----- Material provided

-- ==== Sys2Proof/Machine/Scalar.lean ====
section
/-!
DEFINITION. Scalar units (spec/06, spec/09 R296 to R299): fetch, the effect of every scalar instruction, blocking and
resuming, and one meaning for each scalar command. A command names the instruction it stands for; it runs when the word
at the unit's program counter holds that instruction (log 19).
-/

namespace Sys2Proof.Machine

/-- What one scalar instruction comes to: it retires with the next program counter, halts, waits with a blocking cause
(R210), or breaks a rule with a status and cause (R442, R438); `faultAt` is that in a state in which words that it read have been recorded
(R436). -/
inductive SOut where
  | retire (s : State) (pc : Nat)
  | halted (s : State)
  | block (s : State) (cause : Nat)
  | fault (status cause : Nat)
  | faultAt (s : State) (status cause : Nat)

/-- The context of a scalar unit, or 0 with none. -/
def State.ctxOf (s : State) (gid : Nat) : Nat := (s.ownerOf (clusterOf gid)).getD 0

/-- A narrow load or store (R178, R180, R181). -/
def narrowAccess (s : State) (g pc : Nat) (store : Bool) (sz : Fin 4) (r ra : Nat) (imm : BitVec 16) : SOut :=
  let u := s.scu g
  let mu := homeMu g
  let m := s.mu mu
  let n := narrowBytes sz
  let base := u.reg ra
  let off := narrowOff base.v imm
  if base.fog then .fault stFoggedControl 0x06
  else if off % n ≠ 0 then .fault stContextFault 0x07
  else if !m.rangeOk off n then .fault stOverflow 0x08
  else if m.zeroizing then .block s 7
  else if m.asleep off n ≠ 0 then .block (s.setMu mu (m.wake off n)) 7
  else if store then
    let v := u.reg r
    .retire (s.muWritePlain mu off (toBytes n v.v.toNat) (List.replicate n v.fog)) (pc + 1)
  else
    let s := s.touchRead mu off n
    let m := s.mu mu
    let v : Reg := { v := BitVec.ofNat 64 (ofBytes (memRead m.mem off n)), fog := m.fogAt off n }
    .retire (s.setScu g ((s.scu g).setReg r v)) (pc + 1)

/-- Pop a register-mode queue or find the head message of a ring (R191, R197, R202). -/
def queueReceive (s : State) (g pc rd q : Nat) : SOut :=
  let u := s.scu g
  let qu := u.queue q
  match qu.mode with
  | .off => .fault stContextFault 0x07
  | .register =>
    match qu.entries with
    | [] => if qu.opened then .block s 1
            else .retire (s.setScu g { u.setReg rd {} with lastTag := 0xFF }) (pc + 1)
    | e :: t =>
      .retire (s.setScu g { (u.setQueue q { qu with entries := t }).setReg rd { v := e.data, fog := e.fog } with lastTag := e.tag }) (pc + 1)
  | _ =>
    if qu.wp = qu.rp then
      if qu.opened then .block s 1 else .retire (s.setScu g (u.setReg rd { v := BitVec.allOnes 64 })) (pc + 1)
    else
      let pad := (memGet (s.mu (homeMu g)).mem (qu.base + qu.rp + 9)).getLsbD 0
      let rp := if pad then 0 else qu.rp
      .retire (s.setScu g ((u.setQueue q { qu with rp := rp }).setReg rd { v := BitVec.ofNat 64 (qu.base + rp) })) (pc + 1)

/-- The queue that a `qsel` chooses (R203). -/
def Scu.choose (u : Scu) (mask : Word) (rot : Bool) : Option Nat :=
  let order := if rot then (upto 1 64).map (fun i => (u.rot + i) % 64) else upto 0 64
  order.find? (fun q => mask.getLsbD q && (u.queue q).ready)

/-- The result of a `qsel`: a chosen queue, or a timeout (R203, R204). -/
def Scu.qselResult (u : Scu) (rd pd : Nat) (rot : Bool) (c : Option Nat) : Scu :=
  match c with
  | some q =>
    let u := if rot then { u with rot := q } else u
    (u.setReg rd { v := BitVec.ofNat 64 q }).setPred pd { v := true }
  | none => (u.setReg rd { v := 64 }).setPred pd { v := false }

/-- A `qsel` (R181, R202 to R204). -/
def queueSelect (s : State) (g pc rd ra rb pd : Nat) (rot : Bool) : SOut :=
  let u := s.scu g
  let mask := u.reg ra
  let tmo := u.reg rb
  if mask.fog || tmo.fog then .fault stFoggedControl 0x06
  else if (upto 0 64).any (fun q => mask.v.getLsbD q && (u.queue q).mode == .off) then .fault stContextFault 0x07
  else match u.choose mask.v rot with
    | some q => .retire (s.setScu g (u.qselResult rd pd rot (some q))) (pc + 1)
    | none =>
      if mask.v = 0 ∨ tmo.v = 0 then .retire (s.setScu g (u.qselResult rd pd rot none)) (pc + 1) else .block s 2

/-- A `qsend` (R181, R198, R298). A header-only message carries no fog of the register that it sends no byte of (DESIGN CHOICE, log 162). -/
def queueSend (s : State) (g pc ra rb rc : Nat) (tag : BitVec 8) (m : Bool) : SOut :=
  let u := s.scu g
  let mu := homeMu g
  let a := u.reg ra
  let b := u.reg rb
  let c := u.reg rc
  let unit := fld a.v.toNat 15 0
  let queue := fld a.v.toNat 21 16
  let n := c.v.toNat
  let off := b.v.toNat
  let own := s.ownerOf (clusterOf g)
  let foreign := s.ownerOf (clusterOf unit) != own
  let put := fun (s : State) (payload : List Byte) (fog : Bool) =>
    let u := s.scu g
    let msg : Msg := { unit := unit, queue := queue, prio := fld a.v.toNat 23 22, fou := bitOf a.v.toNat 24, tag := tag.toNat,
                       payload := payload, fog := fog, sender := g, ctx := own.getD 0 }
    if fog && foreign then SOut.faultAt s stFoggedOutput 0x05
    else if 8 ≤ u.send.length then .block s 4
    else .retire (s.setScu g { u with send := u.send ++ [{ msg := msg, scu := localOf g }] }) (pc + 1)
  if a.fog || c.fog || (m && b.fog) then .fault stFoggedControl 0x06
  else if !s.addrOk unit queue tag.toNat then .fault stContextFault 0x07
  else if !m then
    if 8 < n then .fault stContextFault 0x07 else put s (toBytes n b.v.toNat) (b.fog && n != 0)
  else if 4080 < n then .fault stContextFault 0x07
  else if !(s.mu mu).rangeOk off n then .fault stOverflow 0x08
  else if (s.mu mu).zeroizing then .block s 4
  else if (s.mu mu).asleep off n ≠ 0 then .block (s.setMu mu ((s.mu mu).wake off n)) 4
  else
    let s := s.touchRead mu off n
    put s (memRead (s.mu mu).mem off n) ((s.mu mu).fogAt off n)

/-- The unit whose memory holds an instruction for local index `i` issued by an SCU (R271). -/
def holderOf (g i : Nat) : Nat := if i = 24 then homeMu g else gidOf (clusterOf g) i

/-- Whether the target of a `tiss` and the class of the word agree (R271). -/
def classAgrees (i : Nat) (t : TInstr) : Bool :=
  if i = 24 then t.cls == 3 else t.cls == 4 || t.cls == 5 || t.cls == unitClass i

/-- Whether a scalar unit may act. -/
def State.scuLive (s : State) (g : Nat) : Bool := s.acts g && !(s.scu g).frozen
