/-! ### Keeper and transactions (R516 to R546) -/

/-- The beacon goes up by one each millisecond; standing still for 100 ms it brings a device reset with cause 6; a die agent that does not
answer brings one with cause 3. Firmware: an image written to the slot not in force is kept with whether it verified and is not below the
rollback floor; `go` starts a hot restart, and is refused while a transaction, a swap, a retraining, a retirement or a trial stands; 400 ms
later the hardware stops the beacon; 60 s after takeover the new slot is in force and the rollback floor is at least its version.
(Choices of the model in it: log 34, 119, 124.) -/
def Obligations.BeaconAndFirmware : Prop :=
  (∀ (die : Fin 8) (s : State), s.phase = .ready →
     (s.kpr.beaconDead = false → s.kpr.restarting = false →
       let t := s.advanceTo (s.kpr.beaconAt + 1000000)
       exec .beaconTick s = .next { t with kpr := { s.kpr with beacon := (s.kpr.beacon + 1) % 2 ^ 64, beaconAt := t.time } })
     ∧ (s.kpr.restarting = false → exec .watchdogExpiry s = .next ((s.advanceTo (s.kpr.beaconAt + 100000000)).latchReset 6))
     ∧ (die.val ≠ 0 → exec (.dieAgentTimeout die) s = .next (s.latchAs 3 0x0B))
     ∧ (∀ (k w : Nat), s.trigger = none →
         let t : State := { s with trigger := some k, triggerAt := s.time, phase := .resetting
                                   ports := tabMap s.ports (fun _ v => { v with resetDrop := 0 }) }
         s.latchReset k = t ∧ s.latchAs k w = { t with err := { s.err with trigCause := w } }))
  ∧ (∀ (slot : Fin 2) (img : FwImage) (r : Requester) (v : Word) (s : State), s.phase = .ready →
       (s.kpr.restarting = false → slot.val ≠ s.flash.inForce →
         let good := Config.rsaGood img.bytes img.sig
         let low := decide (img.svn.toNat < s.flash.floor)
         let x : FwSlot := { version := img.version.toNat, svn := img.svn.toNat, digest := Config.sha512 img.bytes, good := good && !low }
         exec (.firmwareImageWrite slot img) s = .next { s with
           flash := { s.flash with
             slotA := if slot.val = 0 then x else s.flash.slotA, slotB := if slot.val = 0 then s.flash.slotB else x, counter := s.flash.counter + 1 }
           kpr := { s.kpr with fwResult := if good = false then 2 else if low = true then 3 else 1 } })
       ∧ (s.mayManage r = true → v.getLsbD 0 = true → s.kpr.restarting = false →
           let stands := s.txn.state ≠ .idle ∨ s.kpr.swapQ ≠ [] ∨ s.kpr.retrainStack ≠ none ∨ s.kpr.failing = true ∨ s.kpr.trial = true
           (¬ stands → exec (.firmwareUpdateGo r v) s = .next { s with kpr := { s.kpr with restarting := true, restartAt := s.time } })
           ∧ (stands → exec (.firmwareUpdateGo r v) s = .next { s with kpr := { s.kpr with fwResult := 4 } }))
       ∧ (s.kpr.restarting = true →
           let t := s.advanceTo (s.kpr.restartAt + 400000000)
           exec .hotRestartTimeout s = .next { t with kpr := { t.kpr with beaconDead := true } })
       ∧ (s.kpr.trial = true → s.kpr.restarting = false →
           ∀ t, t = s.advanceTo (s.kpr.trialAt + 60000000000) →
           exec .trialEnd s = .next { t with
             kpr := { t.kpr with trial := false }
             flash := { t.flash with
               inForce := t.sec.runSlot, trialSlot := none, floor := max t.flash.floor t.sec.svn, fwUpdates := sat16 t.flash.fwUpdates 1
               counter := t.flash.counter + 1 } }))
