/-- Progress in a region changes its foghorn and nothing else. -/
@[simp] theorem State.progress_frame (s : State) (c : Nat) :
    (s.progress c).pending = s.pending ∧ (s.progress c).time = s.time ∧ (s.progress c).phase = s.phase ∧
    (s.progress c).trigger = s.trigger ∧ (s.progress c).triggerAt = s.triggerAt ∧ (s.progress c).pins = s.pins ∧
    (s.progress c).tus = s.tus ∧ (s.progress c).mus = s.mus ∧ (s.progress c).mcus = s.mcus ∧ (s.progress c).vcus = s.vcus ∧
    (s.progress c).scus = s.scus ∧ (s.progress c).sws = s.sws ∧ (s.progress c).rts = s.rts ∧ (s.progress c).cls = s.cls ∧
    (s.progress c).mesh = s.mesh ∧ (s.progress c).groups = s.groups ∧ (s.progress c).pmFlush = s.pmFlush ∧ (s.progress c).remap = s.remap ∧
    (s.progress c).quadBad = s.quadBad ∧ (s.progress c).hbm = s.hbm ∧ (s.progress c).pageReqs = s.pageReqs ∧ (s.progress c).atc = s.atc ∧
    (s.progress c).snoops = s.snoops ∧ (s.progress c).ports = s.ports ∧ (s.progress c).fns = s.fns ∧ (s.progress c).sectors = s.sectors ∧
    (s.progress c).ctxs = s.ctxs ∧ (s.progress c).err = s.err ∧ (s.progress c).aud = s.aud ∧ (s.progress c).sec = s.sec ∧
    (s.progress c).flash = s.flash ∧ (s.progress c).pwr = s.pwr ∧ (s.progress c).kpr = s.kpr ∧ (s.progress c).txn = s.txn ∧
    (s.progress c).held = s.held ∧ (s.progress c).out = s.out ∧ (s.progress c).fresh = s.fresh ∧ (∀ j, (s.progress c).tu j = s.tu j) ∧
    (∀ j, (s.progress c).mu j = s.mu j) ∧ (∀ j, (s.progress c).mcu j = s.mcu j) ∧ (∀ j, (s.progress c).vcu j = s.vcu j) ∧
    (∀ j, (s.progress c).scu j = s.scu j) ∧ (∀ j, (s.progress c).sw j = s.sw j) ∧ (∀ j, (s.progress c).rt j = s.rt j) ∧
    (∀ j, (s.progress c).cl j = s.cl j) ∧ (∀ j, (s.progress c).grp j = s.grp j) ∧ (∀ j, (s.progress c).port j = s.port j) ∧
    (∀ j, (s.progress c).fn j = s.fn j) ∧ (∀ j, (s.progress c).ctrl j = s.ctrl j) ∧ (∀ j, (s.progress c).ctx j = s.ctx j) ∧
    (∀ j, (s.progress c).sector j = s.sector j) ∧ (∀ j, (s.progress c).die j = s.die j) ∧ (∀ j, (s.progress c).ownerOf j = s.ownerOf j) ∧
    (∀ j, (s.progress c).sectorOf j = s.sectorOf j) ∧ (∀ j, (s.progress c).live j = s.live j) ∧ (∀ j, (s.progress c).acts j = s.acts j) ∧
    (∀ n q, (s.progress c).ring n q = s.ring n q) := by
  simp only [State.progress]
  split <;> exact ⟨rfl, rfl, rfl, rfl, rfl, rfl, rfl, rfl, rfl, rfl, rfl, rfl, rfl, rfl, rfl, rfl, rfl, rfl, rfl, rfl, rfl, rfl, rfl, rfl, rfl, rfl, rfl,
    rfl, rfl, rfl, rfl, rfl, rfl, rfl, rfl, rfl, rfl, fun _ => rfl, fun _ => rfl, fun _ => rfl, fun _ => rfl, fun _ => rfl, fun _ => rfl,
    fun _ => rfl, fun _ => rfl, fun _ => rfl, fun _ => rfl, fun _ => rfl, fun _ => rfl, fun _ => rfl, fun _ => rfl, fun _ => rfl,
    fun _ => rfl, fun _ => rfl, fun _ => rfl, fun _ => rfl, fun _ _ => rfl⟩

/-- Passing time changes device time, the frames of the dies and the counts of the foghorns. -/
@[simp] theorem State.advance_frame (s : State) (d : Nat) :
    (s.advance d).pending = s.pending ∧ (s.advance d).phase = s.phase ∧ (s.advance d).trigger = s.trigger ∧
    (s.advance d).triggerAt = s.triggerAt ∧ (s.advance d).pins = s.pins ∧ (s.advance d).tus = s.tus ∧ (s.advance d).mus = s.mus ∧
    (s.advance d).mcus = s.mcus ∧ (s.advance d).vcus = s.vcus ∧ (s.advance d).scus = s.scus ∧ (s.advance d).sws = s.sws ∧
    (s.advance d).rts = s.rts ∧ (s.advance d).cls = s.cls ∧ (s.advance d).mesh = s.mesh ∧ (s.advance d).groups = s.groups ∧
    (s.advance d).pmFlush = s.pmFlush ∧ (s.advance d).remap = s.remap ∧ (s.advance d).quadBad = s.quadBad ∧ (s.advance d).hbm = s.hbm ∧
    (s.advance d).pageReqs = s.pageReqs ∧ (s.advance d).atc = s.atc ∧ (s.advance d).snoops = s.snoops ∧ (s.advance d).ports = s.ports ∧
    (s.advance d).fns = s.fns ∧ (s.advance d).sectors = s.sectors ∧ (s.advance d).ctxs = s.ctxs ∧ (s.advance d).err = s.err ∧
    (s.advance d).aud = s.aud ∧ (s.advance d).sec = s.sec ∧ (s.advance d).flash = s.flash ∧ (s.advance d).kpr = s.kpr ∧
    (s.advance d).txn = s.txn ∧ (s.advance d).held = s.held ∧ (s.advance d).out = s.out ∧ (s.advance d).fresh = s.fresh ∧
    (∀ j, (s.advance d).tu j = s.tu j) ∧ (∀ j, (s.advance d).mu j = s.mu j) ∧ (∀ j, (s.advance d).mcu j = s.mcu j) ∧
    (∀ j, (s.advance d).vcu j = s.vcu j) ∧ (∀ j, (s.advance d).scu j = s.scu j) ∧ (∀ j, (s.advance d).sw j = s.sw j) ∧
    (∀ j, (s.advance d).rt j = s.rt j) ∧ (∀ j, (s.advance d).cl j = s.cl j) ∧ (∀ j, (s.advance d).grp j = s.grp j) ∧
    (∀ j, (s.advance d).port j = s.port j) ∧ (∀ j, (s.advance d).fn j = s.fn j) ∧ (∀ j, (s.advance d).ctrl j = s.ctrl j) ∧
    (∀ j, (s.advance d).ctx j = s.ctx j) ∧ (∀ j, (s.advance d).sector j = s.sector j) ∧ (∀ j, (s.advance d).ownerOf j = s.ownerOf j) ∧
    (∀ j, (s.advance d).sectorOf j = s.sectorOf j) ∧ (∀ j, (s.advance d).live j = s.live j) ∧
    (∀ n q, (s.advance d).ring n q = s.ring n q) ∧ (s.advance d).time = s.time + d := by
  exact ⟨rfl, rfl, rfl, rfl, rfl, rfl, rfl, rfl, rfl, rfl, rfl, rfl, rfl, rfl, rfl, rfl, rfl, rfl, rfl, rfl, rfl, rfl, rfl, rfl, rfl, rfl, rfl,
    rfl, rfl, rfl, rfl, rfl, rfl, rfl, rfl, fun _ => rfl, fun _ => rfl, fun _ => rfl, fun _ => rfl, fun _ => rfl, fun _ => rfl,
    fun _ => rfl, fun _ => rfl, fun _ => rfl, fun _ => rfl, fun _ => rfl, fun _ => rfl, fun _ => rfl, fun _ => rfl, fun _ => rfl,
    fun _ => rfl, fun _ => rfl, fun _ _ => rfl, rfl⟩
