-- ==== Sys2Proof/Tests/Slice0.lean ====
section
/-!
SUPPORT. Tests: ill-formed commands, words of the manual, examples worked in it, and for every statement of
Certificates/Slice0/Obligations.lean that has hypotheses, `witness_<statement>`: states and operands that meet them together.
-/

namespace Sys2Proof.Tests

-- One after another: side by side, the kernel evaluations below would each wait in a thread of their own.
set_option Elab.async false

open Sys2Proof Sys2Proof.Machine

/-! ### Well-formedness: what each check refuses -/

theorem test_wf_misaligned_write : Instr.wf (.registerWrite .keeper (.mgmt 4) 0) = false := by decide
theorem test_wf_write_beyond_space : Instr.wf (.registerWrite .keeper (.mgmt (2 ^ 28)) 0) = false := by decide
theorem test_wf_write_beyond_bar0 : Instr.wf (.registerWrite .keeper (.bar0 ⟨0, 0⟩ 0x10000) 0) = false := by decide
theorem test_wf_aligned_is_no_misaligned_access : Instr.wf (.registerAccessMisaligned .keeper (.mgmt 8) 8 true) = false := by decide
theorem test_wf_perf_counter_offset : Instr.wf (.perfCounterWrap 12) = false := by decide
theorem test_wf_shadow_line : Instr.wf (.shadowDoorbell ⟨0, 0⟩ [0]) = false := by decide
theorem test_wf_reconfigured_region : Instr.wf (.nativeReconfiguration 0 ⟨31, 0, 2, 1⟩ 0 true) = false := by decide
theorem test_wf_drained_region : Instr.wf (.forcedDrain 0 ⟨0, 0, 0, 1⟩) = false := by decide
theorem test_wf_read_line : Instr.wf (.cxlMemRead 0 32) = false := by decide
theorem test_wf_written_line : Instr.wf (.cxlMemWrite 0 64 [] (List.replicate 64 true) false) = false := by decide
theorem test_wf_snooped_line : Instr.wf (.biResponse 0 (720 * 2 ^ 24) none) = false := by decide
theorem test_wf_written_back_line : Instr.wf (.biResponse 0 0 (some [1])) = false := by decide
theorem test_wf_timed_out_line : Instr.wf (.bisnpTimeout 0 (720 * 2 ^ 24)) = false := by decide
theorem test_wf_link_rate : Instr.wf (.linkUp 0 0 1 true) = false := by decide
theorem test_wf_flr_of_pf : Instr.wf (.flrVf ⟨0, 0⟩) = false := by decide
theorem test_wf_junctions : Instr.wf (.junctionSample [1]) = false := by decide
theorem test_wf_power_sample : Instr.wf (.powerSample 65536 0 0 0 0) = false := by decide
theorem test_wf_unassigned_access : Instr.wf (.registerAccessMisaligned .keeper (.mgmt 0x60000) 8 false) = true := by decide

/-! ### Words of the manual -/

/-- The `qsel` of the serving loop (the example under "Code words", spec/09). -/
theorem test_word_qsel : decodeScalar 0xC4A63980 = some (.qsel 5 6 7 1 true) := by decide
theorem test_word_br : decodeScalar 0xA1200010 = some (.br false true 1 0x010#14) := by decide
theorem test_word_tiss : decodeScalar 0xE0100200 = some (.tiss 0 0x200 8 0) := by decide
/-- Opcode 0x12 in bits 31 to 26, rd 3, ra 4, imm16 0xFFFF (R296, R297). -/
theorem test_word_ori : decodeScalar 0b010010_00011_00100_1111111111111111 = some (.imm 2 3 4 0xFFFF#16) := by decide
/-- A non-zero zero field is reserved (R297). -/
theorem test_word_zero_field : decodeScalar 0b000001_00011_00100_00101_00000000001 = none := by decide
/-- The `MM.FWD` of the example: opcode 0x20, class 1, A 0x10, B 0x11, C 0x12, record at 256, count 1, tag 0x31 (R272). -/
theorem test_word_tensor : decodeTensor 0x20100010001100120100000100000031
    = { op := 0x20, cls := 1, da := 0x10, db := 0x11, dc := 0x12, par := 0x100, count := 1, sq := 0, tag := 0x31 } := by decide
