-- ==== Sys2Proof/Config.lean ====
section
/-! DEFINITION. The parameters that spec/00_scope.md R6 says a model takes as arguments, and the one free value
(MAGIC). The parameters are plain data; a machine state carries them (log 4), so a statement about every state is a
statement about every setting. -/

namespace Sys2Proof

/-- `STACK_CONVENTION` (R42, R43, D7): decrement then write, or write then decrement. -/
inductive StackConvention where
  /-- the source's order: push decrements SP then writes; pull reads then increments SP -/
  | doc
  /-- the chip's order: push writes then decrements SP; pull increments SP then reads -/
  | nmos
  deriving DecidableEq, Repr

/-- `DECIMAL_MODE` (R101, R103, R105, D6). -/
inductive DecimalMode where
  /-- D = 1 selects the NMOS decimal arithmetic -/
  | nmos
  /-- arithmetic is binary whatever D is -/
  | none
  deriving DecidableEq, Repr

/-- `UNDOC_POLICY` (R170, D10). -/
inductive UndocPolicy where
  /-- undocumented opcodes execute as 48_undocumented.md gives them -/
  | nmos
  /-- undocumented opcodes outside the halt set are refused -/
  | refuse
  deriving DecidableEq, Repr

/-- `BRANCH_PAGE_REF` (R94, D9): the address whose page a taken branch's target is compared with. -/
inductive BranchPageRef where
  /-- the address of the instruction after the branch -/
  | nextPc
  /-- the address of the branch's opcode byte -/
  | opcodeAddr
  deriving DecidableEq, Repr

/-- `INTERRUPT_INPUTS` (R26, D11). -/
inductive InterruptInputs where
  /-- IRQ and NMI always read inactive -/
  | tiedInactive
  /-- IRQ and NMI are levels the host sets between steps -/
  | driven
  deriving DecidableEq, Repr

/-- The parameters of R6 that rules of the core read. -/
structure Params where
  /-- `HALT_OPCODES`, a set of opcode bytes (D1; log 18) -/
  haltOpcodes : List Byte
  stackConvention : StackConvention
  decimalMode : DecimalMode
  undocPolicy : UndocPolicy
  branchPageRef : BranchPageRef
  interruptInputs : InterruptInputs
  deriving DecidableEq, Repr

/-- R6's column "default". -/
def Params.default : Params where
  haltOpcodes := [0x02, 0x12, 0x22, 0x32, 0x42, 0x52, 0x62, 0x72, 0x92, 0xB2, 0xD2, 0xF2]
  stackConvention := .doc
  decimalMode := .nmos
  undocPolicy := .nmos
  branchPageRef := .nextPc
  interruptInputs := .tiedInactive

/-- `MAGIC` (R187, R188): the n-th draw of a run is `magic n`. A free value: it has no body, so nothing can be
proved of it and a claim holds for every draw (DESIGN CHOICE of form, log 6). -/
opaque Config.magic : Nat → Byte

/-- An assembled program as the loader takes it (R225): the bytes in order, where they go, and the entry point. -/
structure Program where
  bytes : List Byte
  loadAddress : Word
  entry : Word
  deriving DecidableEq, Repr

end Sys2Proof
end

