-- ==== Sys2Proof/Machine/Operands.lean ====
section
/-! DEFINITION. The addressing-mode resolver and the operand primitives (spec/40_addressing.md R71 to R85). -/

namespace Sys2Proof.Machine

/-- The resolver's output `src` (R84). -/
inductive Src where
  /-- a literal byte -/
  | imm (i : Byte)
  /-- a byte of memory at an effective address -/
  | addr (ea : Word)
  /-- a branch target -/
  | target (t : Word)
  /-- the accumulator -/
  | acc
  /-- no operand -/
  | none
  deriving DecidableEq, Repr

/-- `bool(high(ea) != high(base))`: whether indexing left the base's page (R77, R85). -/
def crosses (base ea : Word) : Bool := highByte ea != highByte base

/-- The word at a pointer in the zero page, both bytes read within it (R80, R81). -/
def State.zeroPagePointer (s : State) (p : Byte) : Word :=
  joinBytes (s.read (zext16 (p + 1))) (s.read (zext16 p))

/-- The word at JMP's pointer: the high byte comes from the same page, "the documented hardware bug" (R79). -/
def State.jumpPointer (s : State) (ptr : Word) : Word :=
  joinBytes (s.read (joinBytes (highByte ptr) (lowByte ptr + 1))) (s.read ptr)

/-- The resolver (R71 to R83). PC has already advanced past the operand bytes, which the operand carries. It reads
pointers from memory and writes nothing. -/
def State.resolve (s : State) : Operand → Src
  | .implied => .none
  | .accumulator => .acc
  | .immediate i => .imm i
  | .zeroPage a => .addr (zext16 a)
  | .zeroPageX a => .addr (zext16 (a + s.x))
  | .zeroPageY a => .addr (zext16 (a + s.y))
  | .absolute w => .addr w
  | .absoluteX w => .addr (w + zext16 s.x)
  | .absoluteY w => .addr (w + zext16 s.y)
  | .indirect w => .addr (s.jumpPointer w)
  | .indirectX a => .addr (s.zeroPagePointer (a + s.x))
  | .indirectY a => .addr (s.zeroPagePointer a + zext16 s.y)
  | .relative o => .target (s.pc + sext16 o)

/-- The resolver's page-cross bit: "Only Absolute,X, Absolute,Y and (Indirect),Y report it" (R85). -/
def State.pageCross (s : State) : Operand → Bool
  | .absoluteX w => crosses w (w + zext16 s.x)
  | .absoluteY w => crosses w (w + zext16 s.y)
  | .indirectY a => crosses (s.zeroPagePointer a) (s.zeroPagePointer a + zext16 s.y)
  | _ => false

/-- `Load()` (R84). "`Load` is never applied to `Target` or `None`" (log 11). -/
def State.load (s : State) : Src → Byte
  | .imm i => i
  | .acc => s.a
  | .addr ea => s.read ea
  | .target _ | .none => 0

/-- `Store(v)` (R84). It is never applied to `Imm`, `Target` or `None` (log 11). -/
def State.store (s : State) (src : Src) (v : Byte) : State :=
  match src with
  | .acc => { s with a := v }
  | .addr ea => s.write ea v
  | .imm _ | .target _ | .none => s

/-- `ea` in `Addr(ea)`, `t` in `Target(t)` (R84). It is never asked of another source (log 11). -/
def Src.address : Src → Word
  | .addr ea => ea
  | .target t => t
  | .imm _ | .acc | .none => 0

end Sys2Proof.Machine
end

----------

*Instructions for the task*
From the records above, transcribe exactly the run of lines that opens with the line holding "else if off" and closes with the line holding "match qu.entries with", both included.

*Answer to the exercise*
  else if off % n ≠ 0 then .fault stContextFault 0x07
  else if !m.rangeOk off n then .fault stOverflow 0x08
  else if m.zeroizing then .block s 7
  else if m.asleep off n ≠ 0 then .block (s.setMu mu (m.wake off n)) 7
  else if store then
    let v := u.reg r
    .retire (s.muWritePlain mu off (toBytes n v.v.toNat) (List.replicate n v.fog)) (pc + 1)
  else
    let s := s.touchRead mu off n
    let m := s.mu mu
    let v : Reg := { v := BitVec.ofNat 64 (ofBytes (memRead m.mem off n)), fog := m.fogAt off n }
    .retire (s.setScu g ((s.scu g).setReg r v)) (pc + 1)

/-- Pop a register-mode queue or find the head message of a ring (R191, R197, R202). -/
def queueReceive (s : State) (g pc rd q : Nat) : SOut :=
  let u := s.scu g
  let qu := u.queue q
  match qu.mode with
  | .off => .fault stContextFault 0x07
  | .register =>
    match qu.entries with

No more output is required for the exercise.